As a parking lot asset owner, if you think that creating an extra revenue stream from generating energy, supporting the goals that have spread across the country (and the world) for reducing GHG emissions, and getting the benefit of a nicer parking environment fits within your institution’s goals, consider adding solar carports.  To provide flexibility in design, you’ll find that the solar carport comes in many configurations.  There are ones for single deep parking stalls, two deep, and also very large span systems.  They come as single posts that can be located at the front of a stall or in a median, a merged two post and base at the front of a parking stall, two post systems with one at the front and one at the rear of the stall, and large span systems are specifically designed for the layout of each parking lot.

There are several carport systems available in North America however few are designed for northern snow loads. When choosing a solar carport provider, ensure their systems are designed to suit your needs and local parking regulations.

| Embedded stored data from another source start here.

/-! Mules and the fabric. -/
def at4 (ws : List Nat) (s : State) : State := { s with shm := (List.range 4).foldl (fun m i => mPutB zeroByte m (0x100 + 4 * i) (toLe 4 (nth 0 ws i))) s.shm }
/-- Mules 0, 3 and 95 in a state. -/
def withMules (f : MuleSt → MuleSt) (s : State) : State := { s with fab := { s.fab with mules := [0, 3, 95].map fun m => (m, f { mule0 m with st := .run, pc := 0x10000100 }) } }
/-- All mule pages enabled. -/
def mulEn (s : State) : State := (List.range 12).foldl (fun s p => s.setEnable (Pg.MUL p) true) s
/-- Mules at a program of four words. -/
def mule (ws : List Nat) (f : MuleSt → MuleSt) : State := at4 ws (withMules f (mulEn { run with clk := 128000, smp := 1000, tl := 1000, shm := [] }))
/-- A fence on a domain. -/
def fence (dom since : Nat) (s : State) : State := { s with fab := { s.fab with fences := [⟨dom, since⟩] } }
/-- A fabric beat. -/
def beat (m addr dl pres : Nat) (w : Option (List (Option Byte))) : Beat := ⟨Fin.ofNat 24 m, addr, BitVec.ofNat 24 dl, pres, .pcie, w, false, false, []⟩
/-! The Loupe. -/
def loupe (f : LpSt → LpSt) : State := { run with lp := f { lp0 with power := .measure, flashSize := 2 ^ 21, sec := 1000, sub := 5, iSec := lpAcc0 true, iMin := lpAcc0 true, iQtr := lpAcc0 true } }
/-- An interval of `k` frames. -/
def full (k : Nat) : LpAcc := { lpAcc0 true with n := k, c0 := ⟨10 ^ 15, 10 ^ 14, 10 ^ 15, 0, 0, 1000, 2000, true⟩, c1 := ⟨10 ^ 13, 10 ^ 12, 10 ^ 15, 0, 0, 1000, 2000, true⟩ }
/-! Supplies. -/
def img : Bytes := (toBe 704 0x49425a4b00000100c0020000010000000700000000000000000000000000000000000000000000000000000000000000000000000000000000000000000000009fad84aeae08bbef7f010014d82cef6a09de2b0cf871b5ce0c4f1d13a59a593407cb45769f1070e2c2470fe5b1bfe63133c0b0cdc64ea4bf3791a8ec2a07fd4f01000000000000208002000000000000000000000000000000000000000000000000000000000000000000000000000000000000000000000000000000000000000000000000000000000000000000000000000000000000000000000000000000000000000000000000000000000000000000000000000000000000000000000000000000000000000000000000000000000000000000000000000000000000000000000000000000000000000000000000000000000000000000000000000000000000000000000000000000000000000000000000000000000000000000000000000000000000000000000000000000000000000000000000000000000000000000000000000000000000000000000000000000000000000000000000000000000000000000000000000000000000000000000000000000000000000000000000000000000000000000000000000000000000000000000000000000000000000000000000000000000000000000000000000000000000000000000000000000000000000000000000000000000000000000000000000000000000000000000000000000000000000000000000000000000000000000000000000000000000000000000000000000000000000000000000000000000000000000000000000000000000000000000000000000000000000000000000000000000000000000008140b0ae9b89fc0364fe2b78a32bfd0f71ab515b6b2dd0554cd91f811c49f35ecffd84c383b0c6efceee487b59bc922f3ed6dff438bf532565b01d18b598c664)
/-- Reset. -/
def boot : State := State.reset
/-- Waiting for a push with an image in shared memory. -/
def waitPush (b : Bytes) : State := { State.reset.wrB R.PWR_BOOT_STAT_WAIT_PUSH true with shm := mPutB zeroByte [] 0 b }
/-- Six beats. -/
def beats : List Beat := [beat 3 0x10000000 900 5 none, beat 4 0x10000000 800 6 none, beat 21 0x10001000 3 5 (some (List.replicate 64 (some 7))), beat 2 0x10001000 0xFFFFFF 1 none, beat 2 0x10300040 7 1 (some ((List.range 64).map fun i => some (BitVec.ofNat 8 i))), beat 5 0x10000080 7 1 none]
/-- The eight frames of two channels that `aaf` carries. -/
def aafFrames : List (List Word) := [[0x00010203, 0x04050607], [0x08090A0B, 0x0C0D0E0F], [0x10111213, 0x14151617], [0x18191A1B, 0x1C1D1E1F],
  [0x20212223, 0x24252627], [0x28292A2B, 0x2C2D2E2F], [0x30313233, 0x34353637], [0x38393A3B, 0x3C3D3E3F]]
/-- A management request of one read op with sequence number 5, its tag made with the key of zeros. -/
def mgmt : Bytes := toBe 24 0x010101000000000000000005010000004000004000000000 ++ toBe 16 0xbcdb0dab13186b4c2ae0c6e942c14356
end W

Chose a style that offer drivers ease of getting in to and out of their vehicles for the best parking experience, and to keep them returning to your parking facility.

The collision of solar with parking is poised to change the future, as cities, industry and the general public work to identify an appropriate pathway forward to reducing GHG levels. They’ll do it while driving around in their EVs looking for a parking spot.  What better way is there to do it than to taking a parking asset currently with one use, and turn it into a green energy generator. ν

1. U.S. Environmental Protection Agency. 2012. Reducing urban heat islands: Compendium of strategies. Draft. https://www.epa.gov/heat-islands/heat-island-compendium

2. Golden, J.S., J. Carlson, K. Kaloush, and P. Phelan. 2006. A Comparative Study of the Thermal and Radiative Impacts of Photovoltaic Canopies on Pavement Surface Temperatures. Solar Energy. 81(7): 872-883. July 2007.